• **REQUIREMENT**: Look below for the line that has "rw [List.any_cons, hp]". Set down the lines from there through the line that has "(fun t => congrArg Tile.owner ((t.tile_takeTile", exactly as written.

• **RECORDS FOR THIS EXERCISE**:
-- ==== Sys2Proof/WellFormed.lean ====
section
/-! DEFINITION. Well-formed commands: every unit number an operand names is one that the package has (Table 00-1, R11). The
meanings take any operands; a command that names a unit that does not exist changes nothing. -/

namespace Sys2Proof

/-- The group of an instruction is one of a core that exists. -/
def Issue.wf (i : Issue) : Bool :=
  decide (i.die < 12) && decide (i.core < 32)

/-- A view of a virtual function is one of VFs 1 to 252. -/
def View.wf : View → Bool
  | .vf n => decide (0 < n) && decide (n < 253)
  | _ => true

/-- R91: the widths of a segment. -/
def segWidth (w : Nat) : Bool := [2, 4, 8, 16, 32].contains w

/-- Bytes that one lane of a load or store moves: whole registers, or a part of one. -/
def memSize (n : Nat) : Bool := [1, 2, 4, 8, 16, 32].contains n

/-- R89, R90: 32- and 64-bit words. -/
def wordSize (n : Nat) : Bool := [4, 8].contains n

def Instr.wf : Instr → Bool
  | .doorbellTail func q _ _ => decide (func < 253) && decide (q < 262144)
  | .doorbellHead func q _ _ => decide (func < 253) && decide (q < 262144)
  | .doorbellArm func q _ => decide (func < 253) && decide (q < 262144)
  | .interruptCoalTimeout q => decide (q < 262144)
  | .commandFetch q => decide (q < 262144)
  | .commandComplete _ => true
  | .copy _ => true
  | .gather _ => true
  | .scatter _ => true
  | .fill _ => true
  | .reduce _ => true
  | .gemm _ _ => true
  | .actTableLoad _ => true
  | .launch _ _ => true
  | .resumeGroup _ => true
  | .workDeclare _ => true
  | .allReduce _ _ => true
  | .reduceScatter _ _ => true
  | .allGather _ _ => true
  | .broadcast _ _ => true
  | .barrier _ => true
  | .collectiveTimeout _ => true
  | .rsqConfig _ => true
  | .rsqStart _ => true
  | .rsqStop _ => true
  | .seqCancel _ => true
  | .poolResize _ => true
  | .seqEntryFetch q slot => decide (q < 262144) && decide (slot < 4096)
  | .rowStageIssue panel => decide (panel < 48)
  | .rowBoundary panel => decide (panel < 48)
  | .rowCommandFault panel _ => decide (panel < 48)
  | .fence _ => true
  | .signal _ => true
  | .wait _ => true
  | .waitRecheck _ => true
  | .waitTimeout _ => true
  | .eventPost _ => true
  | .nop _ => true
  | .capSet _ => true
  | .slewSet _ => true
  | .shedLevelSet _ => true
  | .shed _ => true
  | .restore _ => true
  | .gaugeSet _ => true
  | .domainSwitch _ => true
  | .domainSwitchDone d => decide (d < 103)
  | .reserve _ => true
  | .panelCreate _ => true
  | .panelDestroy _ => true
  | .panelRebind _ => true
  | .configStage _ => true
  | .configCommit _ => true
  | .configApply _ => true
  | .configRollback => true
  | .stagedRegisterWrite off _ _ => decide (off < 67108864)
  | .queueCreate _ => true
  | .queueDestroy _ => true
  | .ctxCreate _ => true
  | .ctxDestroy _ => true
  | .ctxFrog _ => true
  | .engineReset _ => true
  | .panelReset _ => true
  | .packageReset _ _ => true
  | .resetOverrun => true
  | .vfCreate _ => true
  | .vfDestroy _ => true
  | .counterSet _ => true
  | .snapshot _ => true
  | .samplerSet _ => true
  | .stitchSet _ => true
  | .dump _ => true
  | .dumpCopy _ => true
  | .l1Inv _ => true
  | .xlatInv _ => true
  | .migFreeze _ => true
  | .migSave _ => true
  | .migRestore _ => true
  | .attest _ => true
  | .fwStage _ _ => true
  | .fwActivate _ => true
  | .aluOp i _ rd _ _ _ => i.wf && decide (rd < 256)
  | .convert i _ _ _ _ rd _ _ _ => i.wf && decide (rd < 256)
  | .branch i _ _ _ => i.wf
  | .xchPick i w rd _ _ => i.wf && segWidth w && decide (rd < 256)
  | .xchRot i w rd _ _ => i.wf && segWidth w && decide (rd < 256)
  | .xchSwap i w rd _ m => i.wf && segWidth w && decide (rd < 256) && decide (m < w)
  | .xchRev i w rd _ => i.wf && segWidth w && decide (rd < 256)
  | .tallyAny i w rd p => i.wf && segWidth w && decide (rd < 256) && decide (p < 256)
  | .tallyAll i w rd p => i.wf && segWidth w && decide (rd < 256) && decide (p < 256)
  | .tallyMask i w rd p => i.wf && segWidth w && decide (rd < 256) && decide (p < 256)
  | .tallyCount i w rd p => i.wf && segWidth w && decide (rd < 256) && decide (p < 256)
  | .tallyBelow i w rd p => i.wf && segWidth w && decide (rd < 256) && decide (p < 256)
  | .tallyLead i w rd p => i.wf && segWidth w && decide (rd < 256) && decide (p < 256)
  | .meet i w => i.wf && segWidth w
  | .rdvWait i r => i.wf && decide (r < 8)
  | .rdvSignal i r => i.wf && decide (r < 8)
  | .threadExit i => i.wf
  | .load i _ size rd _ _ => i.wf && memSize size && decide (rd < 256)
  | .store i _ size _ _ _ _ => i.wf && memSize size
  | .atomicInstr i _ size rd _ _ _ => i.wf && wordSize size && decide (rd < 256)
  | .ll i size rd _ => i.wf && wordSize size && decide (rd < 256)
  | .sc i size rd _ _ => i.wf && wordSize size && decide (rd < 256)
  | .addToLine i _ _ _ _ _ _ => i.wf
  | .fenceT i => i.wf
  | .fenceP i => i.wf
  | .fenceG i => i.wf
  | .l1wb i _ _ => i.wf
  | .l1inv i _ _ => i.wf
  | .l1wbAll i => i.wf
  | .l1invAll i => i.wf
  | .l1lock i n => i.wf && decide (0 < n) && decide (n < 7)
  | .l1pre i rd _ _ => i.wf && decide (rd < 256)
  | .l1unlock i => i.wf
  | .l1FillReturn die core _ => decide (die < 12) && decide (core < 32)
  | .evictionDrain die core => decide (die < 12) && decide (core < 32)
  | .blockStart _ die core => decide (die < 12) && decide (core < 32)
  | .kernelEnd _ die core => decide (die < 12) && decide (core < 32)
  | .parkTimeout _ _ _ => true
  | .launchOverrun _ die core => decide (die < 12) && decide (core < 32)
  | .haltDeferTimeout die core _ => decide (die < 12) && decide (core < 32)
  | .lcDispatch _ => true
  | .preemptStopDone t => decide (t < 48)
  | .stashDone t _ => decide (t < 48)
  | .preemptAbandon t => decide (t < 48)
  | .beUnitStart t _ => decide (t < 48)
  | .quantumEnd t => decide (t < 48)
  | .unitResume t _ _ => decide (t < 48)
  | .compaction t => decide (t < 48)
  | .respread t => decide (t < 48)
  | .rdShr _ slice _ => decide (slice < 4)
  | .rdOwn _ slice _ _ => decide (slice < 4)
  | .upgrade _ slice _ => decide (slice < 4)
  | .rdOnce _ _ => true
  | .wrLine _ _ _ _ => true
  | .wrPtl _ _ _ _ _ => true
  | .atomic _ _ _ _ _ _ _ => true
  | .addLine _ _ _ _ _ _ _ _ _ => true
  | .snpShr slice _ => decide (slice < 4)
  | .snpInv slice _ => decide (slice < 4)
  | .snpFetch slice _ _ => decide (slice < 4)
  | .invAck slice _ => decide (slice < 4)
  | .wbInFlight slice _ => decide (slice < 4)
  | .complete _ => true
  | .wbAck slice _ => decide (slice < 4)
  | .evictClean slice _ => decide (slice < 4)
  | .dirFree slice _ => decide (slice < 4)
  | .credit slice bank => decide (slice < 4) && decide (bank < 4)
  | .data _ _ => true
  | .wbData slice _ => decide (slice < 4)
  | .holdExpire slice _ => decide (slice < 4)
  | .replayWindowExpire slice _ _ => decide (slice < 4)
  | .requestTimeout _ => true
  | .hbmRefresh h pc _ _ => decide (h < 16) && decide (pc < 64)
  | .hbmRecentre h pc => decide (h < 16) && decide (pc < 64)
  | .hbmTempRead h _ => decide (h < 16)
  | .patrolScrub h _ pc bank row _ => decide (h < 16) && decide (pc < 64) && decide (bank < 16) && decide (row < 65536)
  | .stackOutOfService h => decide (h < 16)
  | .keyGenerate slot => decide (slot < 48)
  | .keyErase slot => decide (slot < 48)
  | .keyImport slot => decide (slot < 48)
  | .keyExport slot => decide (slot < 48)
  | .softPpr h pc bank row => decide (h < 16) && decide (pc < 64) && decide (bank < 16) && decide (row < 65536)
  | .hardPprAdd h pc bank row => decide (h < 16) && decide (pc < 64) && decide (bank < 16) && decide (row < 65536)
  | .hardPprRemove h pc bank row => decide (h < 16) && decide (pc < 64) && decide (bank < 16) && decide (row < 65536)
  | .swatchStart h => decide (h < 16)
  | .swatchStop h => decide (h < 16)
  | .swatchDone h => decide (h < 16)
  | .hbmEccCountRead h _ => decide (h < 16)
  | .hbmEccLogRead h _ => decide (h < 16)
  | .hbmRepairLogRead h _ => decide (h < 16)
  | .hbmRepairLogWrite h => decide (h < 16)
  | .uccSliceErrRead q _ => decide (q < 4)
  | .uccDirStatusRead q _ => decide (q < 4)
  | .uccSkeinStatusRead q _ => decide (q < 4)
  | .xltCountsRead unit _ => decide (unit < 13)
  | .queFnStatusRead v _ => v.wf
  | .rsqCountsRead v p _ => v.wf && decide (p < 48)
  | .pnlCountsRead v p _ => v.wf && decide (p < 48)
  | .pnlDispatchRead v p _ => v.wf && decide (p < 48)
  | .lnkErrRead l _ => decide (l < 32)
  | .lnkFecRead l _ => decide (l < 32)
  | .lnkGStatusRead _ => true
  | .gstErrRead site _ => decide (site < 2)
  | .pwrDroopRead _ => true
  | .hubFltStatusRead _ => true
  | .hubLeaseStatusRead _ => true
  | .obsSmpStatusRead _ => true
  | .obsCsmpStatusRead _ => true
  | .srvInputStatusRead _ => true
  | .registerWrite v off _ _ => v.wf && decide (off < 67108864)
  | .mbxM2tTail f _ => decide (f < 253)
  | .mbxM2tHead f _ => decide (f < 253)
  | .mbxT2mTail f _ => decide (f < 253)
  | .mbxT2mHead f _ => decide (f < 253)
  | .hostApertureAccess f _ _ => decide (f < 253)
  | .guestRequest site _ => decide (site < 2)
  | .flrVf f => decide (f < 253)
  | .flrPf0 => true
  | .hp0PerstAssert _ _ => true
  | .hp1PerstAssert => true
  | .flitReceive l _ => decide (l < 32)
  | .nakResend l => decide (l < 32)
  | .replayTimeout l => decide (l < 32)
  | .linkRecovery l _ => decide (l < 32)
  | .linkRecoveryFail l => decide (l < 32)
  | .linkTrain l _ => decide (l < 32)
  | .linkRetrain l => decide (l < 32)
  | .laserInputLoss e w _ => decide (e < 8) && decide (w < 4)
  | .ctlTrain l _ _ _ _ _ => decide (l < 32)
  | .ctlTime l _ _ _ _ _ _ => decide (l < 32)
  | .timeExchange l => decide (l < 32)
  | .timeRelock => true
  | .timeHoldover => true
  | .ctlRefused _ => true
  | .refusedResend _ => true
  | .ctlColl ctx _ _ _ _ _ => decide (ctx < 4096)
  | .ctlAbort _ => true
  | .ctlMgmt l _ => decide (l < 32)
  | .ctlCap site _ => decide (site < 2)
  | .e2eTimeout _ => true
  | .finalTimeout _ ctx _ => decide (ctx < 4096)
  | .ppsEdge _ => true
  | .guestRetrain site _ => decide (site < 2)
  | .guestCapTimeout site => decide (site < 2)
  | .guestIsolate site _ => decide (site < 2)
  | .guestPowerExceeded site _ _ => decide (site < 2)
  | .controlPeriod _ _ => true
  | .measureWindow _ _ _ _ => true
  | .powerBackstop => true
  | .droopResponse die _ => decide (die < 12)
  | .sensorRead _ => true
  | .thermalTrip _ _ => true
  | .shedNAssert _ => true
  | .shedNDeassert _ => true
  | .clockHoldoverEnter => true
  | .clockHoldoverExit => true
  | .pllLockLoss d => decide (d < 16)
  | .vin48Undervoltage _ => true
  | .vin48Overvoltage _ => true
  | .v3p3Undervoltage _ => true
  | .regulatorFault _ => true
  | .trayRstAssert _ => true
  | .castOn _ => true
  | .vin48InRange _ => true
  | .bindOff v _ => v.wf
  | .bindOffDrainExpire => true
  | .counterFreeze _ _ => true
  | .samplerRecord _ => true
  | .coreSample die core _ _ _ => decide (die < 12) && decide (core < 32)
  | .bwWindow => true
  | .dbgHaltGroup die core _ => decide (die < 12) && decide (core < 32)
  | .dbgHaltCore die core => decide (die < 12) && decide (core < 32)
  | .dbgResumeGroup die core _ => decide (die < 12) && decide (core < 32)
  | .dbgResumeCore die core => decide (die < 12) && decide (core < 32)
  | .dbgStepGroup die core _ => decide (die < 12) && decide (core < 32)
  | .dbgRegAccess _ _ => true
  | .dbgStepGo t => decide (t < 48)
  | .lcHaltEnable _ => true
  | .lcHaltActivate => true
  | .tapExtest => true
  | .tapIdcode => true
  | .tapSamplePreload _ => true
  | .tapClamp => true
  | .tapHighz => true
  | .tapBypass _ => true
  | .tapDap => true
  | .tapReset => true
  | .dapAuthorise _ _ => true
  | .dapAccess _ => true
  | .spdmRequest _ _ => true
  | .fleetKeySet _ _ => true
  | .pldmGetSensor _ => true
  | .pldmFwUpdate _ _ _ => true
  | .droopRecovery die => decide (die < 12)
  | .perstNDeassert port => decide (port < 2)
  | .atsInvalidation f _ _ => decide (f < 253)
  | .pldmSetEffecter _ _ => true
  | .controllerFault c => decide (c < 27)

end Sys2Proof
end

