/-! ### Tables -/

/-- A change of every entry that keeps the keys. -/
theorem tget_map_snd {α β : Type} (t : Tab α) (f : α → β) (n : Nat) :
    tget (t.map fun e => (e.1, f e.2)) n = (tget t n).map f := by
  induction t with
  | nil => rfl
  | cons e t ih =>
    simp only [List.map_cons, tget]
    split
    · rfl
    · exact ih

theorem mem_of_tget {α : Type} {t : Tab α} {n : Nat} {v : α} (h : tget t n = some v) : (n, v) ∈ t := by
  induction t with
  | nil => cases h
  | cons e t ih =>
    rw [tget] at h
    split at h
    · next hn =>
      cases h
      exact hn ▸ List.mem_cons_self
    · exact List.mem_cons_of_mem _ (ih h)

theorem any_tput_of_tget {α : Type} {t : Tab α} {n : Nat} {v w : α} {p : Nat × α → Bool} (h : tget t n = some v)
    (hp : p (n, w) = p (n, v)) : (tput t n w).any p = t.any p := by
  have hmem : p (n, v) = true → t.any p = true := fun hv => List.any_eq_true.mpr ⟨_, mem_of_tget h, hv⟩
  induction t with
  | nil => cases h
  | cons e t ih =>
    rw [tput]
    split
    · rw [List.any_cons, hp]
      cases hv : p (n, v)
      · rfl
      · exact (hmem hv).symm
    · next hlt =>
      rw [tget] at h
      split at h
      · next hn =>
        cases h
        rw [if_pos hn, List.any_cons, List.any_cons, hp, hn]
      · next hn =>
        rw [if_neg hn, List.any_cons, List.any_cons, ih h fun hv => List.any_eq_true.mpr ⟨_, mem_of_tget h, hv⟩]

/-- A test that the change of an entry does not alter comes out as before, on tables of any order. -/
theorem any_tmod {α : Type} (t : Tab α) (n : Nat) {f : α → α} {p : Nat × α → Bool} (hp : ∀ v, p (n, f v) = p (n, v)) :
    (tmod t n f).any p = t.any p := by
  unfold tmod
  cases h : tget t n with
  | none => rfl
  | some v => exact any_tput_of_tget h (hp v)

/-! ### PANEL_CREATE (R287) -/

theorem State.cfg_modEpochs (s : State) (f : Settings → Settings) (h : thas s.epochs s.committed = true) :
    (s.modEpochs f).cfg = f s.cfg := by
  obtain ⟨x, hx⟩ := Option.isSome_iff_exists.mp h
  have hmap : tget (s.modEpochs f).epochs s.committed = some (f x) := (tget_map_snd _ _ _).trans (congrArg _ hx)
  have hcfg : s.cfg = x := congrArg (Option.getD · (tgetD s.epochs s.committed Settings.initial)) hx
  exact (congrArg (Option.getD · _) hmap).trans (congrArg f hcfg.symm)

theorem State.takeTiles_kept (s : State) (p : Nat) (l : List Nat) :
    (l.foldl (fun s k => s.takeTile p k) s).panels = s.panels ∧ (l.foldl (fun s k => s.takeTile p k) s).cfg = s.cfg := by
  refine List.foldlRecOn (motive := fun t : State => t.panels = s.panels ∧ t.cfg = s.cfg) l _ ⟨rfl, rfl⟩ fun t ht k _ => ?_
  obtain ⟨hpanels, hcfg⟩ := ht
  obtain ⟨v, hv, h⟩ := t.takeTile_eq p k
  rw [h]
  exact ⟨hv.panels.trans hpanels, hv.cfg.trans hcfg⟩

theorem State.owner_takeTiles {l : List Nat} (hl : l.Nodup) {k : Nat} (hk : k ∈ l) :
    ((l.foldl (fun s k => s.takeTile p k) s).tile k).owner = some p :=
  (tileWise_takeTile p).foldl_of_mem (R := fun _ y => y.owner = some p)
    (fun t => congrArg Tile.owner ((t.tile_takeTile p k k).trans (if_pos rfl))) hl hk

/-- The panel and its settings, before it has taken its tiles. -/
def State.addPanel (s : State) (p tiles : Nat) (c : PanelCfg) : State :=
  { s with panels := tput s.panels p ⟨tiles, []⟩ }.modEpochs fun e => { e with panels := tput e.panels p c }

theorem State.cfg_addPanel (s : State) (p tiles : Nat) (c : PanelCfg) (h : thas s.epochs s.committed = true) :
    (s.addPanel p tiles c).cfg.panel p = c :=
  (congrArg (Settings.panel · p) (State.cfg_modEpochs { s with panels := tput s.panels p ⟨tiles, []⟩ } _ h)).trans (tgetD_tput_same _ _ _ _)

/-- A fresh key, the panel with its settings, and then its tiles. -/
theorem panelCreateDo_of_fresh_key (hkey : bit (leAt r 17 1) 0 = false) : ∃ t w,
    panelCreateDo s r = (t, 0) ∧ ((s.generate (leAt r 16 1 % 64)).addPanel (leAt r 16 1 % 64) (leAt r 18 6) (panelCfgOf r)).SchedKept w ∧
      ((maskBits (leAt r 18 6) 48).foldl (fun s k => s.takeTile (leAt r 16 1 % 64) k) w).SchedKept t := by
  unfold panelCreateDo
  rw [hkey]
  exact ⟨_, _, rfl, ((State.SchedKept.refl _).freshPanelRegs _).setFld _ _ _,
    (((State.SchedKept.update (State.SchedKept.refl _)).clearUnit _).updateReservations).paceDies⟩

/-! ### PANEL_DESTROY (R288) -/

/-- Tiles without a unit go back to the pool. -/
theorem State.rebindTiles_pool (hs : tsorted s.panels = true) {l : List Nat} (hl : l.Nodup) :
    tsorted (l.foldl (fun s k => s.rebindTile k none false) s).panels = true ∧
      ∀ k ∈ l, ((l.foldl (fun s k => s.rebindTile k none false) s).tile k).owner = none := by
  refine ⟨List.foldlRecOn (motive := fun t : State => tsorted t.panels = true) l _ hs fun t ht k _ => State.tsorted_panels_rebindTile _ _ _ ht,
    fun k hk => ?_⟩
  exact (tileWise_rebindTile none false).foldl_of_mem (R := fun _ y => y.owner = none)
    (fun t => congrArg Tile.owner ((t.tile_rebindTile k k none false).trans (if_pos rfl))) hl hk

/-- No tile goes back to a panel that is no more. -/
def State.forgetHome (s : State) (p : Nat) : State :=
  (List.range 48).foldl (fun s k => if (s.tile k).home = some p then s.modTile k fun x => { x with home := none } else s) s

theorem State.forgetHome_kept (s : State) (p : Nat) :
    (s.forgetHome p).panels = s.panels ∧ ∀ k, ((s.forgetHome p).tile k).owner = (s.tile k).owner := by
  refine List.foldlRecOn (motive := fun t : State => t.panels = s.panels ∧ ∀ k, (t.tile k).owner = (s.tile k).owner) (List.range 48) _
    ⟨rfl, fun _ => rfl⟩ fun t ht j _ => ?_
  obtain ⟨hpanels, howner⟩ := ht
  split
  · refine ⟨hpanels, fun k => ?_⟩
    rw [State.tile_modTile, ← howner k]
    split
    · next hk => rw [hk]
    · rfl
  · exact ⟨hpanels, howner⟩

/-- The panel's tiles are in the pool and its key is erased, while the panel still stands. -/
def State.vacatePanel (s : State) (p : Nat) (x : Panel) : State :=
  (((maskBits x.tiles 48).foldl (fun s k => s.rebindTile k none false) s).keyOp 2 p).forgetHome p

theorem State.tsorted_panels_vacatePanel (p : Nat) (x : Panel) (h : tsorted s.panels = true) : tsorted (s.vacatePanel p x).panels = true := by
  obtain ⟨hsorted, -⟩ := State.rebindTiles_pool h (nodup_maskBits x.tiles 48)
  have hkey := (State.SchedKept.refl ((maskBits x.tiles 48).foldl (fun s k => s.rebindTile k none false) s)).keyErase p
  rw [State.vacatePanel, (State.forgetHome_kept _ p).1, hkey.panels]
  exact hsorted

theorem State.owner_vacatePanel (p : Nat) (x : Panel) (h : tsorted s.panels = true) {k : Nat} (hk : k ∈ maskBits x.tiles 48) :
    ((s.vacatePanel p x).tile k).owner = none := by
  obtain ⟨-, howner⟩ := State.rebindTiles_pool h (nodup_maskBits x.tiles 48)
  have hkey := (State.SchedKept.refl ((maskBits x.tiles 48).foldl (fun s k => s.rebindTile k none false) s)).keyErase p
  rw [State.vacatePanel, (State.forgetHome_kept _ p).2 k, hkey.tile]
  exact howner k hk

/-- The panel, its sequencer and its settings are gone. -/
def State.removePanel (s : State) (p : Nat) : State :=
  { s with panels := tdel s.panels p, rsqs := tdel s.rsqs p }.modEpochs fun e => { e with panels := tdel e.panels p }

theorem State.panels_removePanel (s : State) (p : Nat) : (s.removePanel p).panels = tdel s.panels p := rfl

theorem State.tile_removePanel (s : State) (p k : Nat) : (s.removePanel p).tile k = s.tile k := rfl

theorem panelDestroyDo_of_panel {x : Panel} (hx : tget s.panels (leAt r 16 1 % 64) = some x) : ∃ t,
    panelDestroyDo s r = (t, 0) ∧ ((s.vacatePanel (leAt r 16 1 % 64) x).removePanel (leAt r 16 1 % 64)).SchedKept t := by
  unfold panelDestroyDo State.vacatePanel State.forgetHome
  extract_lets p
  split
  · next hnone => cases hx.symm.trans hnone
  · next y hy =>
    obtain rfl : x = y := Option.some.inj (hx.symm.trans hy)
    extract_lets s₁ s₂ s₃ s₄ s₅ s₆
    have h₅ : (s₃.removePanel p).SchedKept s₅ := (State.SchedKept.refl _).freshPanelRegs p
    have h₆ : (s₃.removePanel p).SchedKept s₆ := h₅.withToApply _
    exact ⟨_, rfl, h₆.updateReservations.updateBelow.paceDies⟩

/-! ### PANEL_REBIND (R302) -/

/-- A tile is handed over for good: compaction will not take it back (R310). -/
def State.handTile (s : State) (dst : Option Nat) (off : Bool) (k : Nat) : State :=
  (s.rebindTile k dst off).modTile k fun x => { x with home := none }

• **EXPECTED ANSWER**:
    · rw [List.any_cons, hp]
      cases hv : p (n, v)
      · rfl
      · exact (hmem hv).symm
    · next hlt =>
      rw [tget] at h
      split at h
      · next hn =>
        cases h
        rw [if_pos hn, List.any_cons, List.any_cons, hp, hn]
      · next hn =>
        rw [if_neg hn, List.any_cons, List.any_cons, ih h fun hv => List.any_eq_true.mpr ⟨_, mem_of_tget h, hv⟩]

/-- A test that the change of an entry does not alter comes out as before, on tables of any order. -/
theorem any_tmod {α : Type} (t : Tab α) (n : Nat) {f : α → α} {p : Nat × α → Bool} (hp : ∀ v, p (n, f v) = p (n, v)) :
    (tmod t n f).any p = t.any p := by
  unfold tmod
  cases h : tget t n with
  | none => rfl
  | some v => exact any_tput_of_tget h (hp v)

/-! ### PANEL_CREATE (R287) -/

theorem State.cfg_modEpochs (s : State) (f : Settings → Settings) (h : thas s.epochs s.committed = true) :
    (s.modEpochs f).cfg = f s.cfg := by
  obtain ⟨x, hx⟩ := Option.isSome_iff_exists.mp h
  have hmap : tget (s.modEpochs f).epochs s.committed = some (f x) := (tget_map_snd _ _ _).trans (congrArg _ hx)
  have hcfg : s.cfg = x := congrArg (Option.getD · (tgetD s.epochs s.committed Settings.initial)) hx
  exact (congrArg (Option.getD · _) hmap).trans (congrArg f hcfg.symm)

theorem State.takeTiles_kept (s : State) (p : Nat) (l : List Nat) :
    (l.foldl (fun s k => s.takeTile p k) s).panels = s.panels ∧ (l.foldl (fun s k => s.takeTile p k) s).cfg = s.cfg := by
  refine List.foldlRecOn (motive := fun t : State => t.panels = s.panels ∧ t.cfg = s.cfg) l _ ⟨rfl, rfl⟩ fun t ht k _ => ?_
  obtain ⟨hpanels, hcfg⟩ := ht
  obtain ⟨v, hv, h⟩ := t.takeTile_eq p k
  rw [h]
  exact ⟨hv.panels.trans hpanels, hv.cfg.trans hcfg⟩

theorem State.owner_takeTiles {l : List Nat} (hl : l.Nodup) {k : Nat} (hk : k ∈ l) :
    ((l.foldl (fun s k => s.takeTile p k) s).tile k).owner = some p :=
  (tileWise_takeTile p).foldl_of_mem (R := fun _ y => y.owner = some p)
    (fun t => congrArg Tile.owner ((t.tile_takeTile p k k).trans (if_pos rfl))) hl hk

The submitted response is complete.